Option #2: Bokashi Composting

Bokashi is a newer concept in apartment-based composting, but it’s a popular choice that works well for many people. It’s a good idea to learn as much as you can about bokashi buckets before you buy one, since they may be a little more challenging than they seem, especially for beginners.

1. Bokashi is even simpler than the worm bin method.

For this method, you don’t need much space at all, and you will be able to process it entirely in your apartment.

2. To try bokashi, you will first need to buy a bokashi bin or bucket.

This is the most costly part of the setup, but after this step, you will be able to compost for very little cost moving forward.

3. First, add your compost to the bucket.

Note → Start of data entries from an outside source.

/-- Fields of the PEER page (R268): offset, count, stride, bits, access, reset, reserved codes. -/
def rowsPEER : List RegRow :=
  [⟨0x40, 1, 4, 31, 24, .rwl, 0x14, []⟩,
   ⟨0x40, 1, 4, 23, 16, .rsv, 0, []⟩,
   ⟨0x40, 1, 4, 15, 8, .rwl, 4, []⟩,
   ⟨0x40, 1, 4, 7, 4, .rwl, 2, []⟩,
   ⟨0x40, 1, 4, 3, 3, .rsv, 0, []⟩,
   ⟨0x40, 1, 4, 2, 2, .rwl, 1, []⟩,
   ⟨0x40, 1, 4, 1, 1, .rwl, 0, []⟩,
   ⟨0x40, 1, 4, 0, 0, .rwl, 0, []⟩,
   ⟨0x44, 1, 4, 31, 31, .ro, 0, []⟩,
   ⟨0x44, 1, 4, 30, 28, .ro, 0, []⟩,
   ⟨0x44, 1, 4, 27, 3, .rsv, 0, []⟩,
   ⟨0x44, 1, 4, 2, 0, .wo, 0, [(4, 7)]⟩,
   ⟨0x48, 1, 4, 31, 0, .rw, 0, []⟩,
   ⟨0x4c, 1, 4, 31, 0, .rw, 0, []⟩,
   ⟨0x50, 1, 4, 31, 21, .rsv, 0, []⟩,
   ⟨0x50, 1, 4, 20, 10, .ro, 0, []⟩,
   ⟨0x50, 1, 4, 9, 9, .ro, 0, []⟩,
   ⟨0x50, 1, 4, 8, 8, .ro, 0, []⟩,
   ⟨0x50, 1, 4, 7, 7, .ro, 0, []⟩,
   ⟨0x50, 1, 4, 6, 6, .ro, 0, []⟩,
   ⟨0x50, 1, 4, 5, 5, .ro, 0, []⟩,
   ⟨0x50, 1, 4, 4, 4, .rsv, 0, []⟩,
   ⟨0x50, 1, 4, 3, 0, .ro, 0, []⟩,
   ⟨0x54, 1, 4, 31, 8, .rsv, 0, []⟩] ++
  [⟨0x54, 1, 4, 7, 7, .ro, 0, []⟩,
   ⟨0x54, 1, 4, 6, 6, .ro, 0, []⟩,
   ⟨0x54, 1, 4, 5, 5, .ro, 0, []⟩,
   ⟨0x54, 1, 4, 4, 4, .ro, 0, []⟩,
   ⟨0x54, 1, 4, 3, 3, .ro, 0, []⟩,
   ⟨0x54, 1, 4, 2, 2, .ro, 0, []⟩,
   ⟨0x54, 1, 4, 1, 1, .ro, 0, []⟩,
   ⟨0x54, 1, 4, 0, 0, .ro, 0, []⟩,
   ⟨0x58, 1, 4, 31, 22, .rsv, 0, []⟩,
   ⟨0x58, 1, 4, 21, 0, .rwl, 0xbb8, []⟩,
   ⟨0x5c, 2, 4, 31, 30, .rsv, 0, []⟩,
   ⟨0x5c, 2, 4, 29, 16, .rwl, 0, []⟩,
   ⟨0x5c, 2, 4, 15, 8, .rsv, 0, []⟩,
   ⟨0x5c, 2, 4, 7, 0, .rwl, 0, []⟩,
   ⟨0x64, 2, 4, 31, 30, .rsv, 0, []⟩,
   ⟨0x64, 2, 4, 29, 16, .rwl, 0, []⟩,
   ⟨0x64, 2, 4, 15, 1, .rsv, 0, []⟩,
   ⟨0x64, 2, 4, 0, 0, .rwl, 0, []⟩,
   ⟨0x6c, 8, 4, 31, 0, .rwl, 0, []⟩,
   ⟨0x8c, 1, 4, 31, 31, .w1c, 0, []⟩,
   ⟨0x8c, 1, 4, 30, 29, .ro, 0, []⟩,
   ⟨0x8c, 1, 4, 28, 24, .ro, 0, []⟩,
   ⟨0x8c, 1, 4, 23, 12, .rsv, 0, []⟩,
   ⟨0x8c, 1, 4, 11, 0, .ro, 0, []⟩] ++
  [⟨0x90, 1, 4, 31, 0, .ro, 0, []⟩,
   ⟨0x94, 1, 4, 31, 0, .ro, 0, []⟩,
   ⟨0x98, 1, 4, 31, 0, .ro, 0, []⟩,
   ⟨0x9c, 1, 4, 31, 0, .ro, 0, []⟩,
   ⟨0xa0, 1, 4, 31, 16, .cnt, 0, []⟩,
   ⟨0xa0, 1, 4, 15, 0, .ro, 0, []⟩,
   ⟨0xa4, 1, 4, 31, 16, .rsv, 0, []⟩,
   ⟨0xa4, 1, 4, 15, 0, .cnt, 0, []⟩,
   ⟨0xa8, 1, 4, 31, 16, .rsv, 0, []⟩,
   ⟨0xa8, 1, 4, 15, 0, .cnt, 0, []⟩,
   ⟨0xac, 1, 4, 31, 16, .rsv, 0, []⟩,
   ⟨0xac, 1, 4, 15, 0, .cnt, 0, []⟩,
   ⟨0xb0, 1, 4, 31, 16, .rsv, 0, []⟩,
   ⟨0xb0, 1, 4, 15, 0, .cnt, 0, []⟩,
   ⟨0xb4, 1, 4, 31, 0, .cnt, 0, []⟩,
   ⟨0xb8, 1, 4, 31, 0, .cnt, 0, []⟩,
   ⟨0xbc, 1, 4, 31, 0, .cnt, 0, []⟩,
   ⟨0xc0, 1, 4, 31, 0, .cnt, 0, []⟩,
   ⟨0xc4, 1, 4, 31, 0, .cnt, 0, []⟩]

/-- Fields of the AXIS page (R147): offset, count, stride, bits, access, reset, reserved codes. -/
def rowsAXIS : List RegRow :=
  [⟨0x40, 1, 4, 31, 31, .rw, 0, []⟩,
   ⟨0x40, 1, 4, 30, 10, .rsv, 0, []⟩,
   ⟨0x40, 1, 4, 9, 0, .rw, 0, []⟩,
   ⟨0x44, 1, 4, 31, 31, .ro, 0, []⟩,
   ⟨0x44, 1, 4, 30, 28, .ro, 0, []⟩,
   ⟨0x44, 1, 4, 27, 6, .rsv, 0, []⟩,
   ⟨0x44, 1, 4, 5, 4, .rw, 0, []⟩,
   ⟨0x44, 1, 4, 3, 3, .rsv, 0, []⟩,
   ⟨0x44, 1, 4, 2, 0, .wo, 0, [(4, 7)]⟩,
   ⟨0x48, 1, 4, 31, 20, .rsv, 0, []⟩,
   ⟨0x48, 1, 4, 19, 0, .rw, 0, []⟩,
   ⟨0x4c, 1, 4, 31, 24, .rw, 0, []⟩,
   ⟨0x4c, 1, 4, 23, 20, .rsv, 0, []⟩,
   ⟨0x4c, 1, 4, 19, 0, .rw, 0, []⟩,
   ⟨0x50, 1, 4, 31, 31, .own, 0, []⟩,
   ⟨0x50, 1, 4, 30, 3, .rsv, 0, []⟩,
   ⟨0x50, 1, 4, 2, 0, .own, 0, []⟩,
   ⟨0x54, 1, 4, 31, 16, .ro, 0, []⟩,
   ⟨0x54, 1, 4, 15, 6, .rsv, 0, []⟩,
   ⟨0x54, 1, 4, 5, 5, .w1c, 0, []⟩,
   ⟨0x54, 1, 4, 4, 4, .ro, 0, []⟩,
   ⟨0x54, 1, 4, 3, 3, .ro, 0, []⟩,
   ⟨0x54, 1, 4, 2, 2, .ro, 0, []⟩,
   ⟨0x54, 1, 4, 1, 1, .ro, 0, []⟩] ++
  [⟨0x54, 1, 4, 0, 0, .w1c, 0, []⟩,
   ⟨0x58, 1, 4, 31, 16, .rsv, 0, []⟩,
   ⟨0x58, 1, 4, 15, 0, .cnt, 0, []⟩,
   ⟨0x5c, 1, 4, 31, 16, .rsv, 0, []⟩,
   ⟨0x5c, 1, 4, 15, 0, .cnt, 0, []⟩,
   ⟨0x60, 1, 4, 31, 31, .w1c, 0, []⟩,
   ⟨0x60, 1, 4, 30, 20, .rsv, 0, []⟩,
   ⟨0x60, 1, 4, 19, 16, .ro, 0, []⟩,
   ⟨0x60, 1, 4, 15, 10, .rsv, 0, []⟩,
   ⟨0x60, 1, 4, 9, 0, .ro, 0, []⟩,
   ⟨0x100, 128, 4, 31, 0, .own, 0, []⟩]

/-- Fields of the MOTION page (R174): offset, count, stride, bits, access, reset, reserved codes. DESIGN CHOICE (log 47): the spec lists no meaning for OP codes 11 to 14 and does not call them reserved, and the model takes them as no command. -/
def rowsMOTION : List RegRow :=
  [⟨0x40, 1, 4, 31, 31, .rw, 0, []⟩,
   ⟨0x40, 1, 4, 30, 11, .rsv, 0, []⟩,
   ⟨0x40, 1, 4, 10, 0, .rw, 0, []⟩,
   ⟨0x44, 1, 4, 31, 31, .ro, 0, []⟩,
   ⟨0x44, 1, 4, 30, 27, .ro, 0, []⟩,
   ⟨0x44, 1, 4, 26, 4, .rsv, 0, []⟩,
   ⟨0x44, 1, 4, 3, 0, .wo, 0, []⟩,
   ⟨0x48, 1, 4, 31, 0, .rw, 0, []⟩,
   ⟨0x4c, 1, 4, 31, 0, .rw, 0, []⟩,
   ⟨0x50, 1, 4, 31, 0, .rw, 0, []⟩,
   ⟨0x54, 1, 4, 31, 0, .rw, 0, []⟩,
   ⟨0x58, 1, 4, 31, 0, .rw, 0, []⟩,
   ⟨0x5c, 1, 4, 31, 0, .ro, 0, []⟩,
   ⟨0x60, 1, 4, 31, 0, .ro, 0, []⟩,
   ⟨0x64, 1, 4, 31, 16, .rsv, 0, []⟩,
   ⟨0x64, 1, 4, 15, 0, .ro, 2, []⟩,
   ⟨0x68, 1, 4, 31, 18, .rsv, 0, []⟩,
   ⟨0x68, 1, 4, 17, 16, .wo, 0, []⟩,
   ⟨0x68, 1, 4, 15, 11, .rsv, 0, []⟩,
   ⟨0x68, 1, 4, 10, 0, .wo, 0, []⟩,
   ⟨0x6c, 1, 4, 31, 1, .rsv, 0, []⟩,
   ⟨0x6c, 1, 4, 0, 0, .wo, 0, []⟩,
   ⟨0x70, 1, 4, 31, 11, .rsv, 0, []⟩,
   ⟨0x70, 1, 4, 10, 0, .wo, 0, []⟩] ++
  [⟨0x74, 1, 4, 31, 11, .rsv, 0, []⟩,
   ⟨0x74, 1, 4, 10, 10, .ro, 0, []⟩,
   ⟨0x74, 1, 4, 9, 9, .w1c, 0, []⟩,
   ⟨0x74, 1, 4, 8, 8, .ro, 0, []⟩,
   ⟨0x74, 1, 4, 7, 0, .ro, 0, []⟩,
   ⟨0x78, 1, 4, 31, 31, .w1c, 0, []⟩,
   ⟨0x78, 1, 4, 30, 20, .rsv, 0, []⟩,
   ⟨0x78, 1, 4, 19, 16, .ro, 0, []⟩,
   ⟨0x78, 1, 4, 15, 11, .rsv, 0, []⟩,
   ⟨0x78, 1, 4, 10, 0, .ro, 0, []⟩,
   ⟨0x7c, 1, 4, 31, 0, .cnt, 0, []⟩,
   ⟨0x100, 16, 4, 31, 0, .own, 0, []⟩,
   ⟨0x200, 64, 4, 31, 31, .own, 0, []⟩,
   ⟨0x200, 64, 4, 30, 30, .ro, 0, []⟩,
   ⟨0x200, 64, 4, 29, 15, .rsv, 0, []⟩,
   ⟨0x200, 64, 4, 14, 0, .own, 0, []⟩]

Some types of bins may require some soil to be added into the bucket first, but others don’t. Be sure to read up on the specific bucket you purchase in order to operate it correctly and add the compost in the right order.

4. Next, mash it down.

As you mash the compost down, you’re making room for more compostable materials. This will also help jumpstart the breakdown process and make it easier for the compost to begin processing sooner rather than later.

5. Finally, add a special activator that introduces healthy microbes into your compost.

This activator liquid contains microorganisms that are necessary for composting in a healthy and efficient manner. This is another cost to consider, as you’ll need to buy more of this if your compost pile ever fails.

6. Continue adding compost scraps to the bucket as needed, but don’t overload it.

You should be able to add a few more rounds before you have to worry about overflowing the bucket. You may be able to mash it down again, depending on how much time has gone by. Within about four weeks, you should have compost.


So what do you think? Which method is best for apartment life? Which one will work for you and your needs better than the others?

If you live in a place where you simply don’t have room for anything else, freezer storage may be your best bet.

On the other hand, if you do have room for a small bucket, bokashi might work for you.

And finally, if you have a little more space and aren’t afraid of worms (or concerned about what your landlord might say), go for the tried-and-true worm bin instead.

No matter which of these methods you choose to go with, you’re sure to be pleased with the results of your apartment-based composting adventures!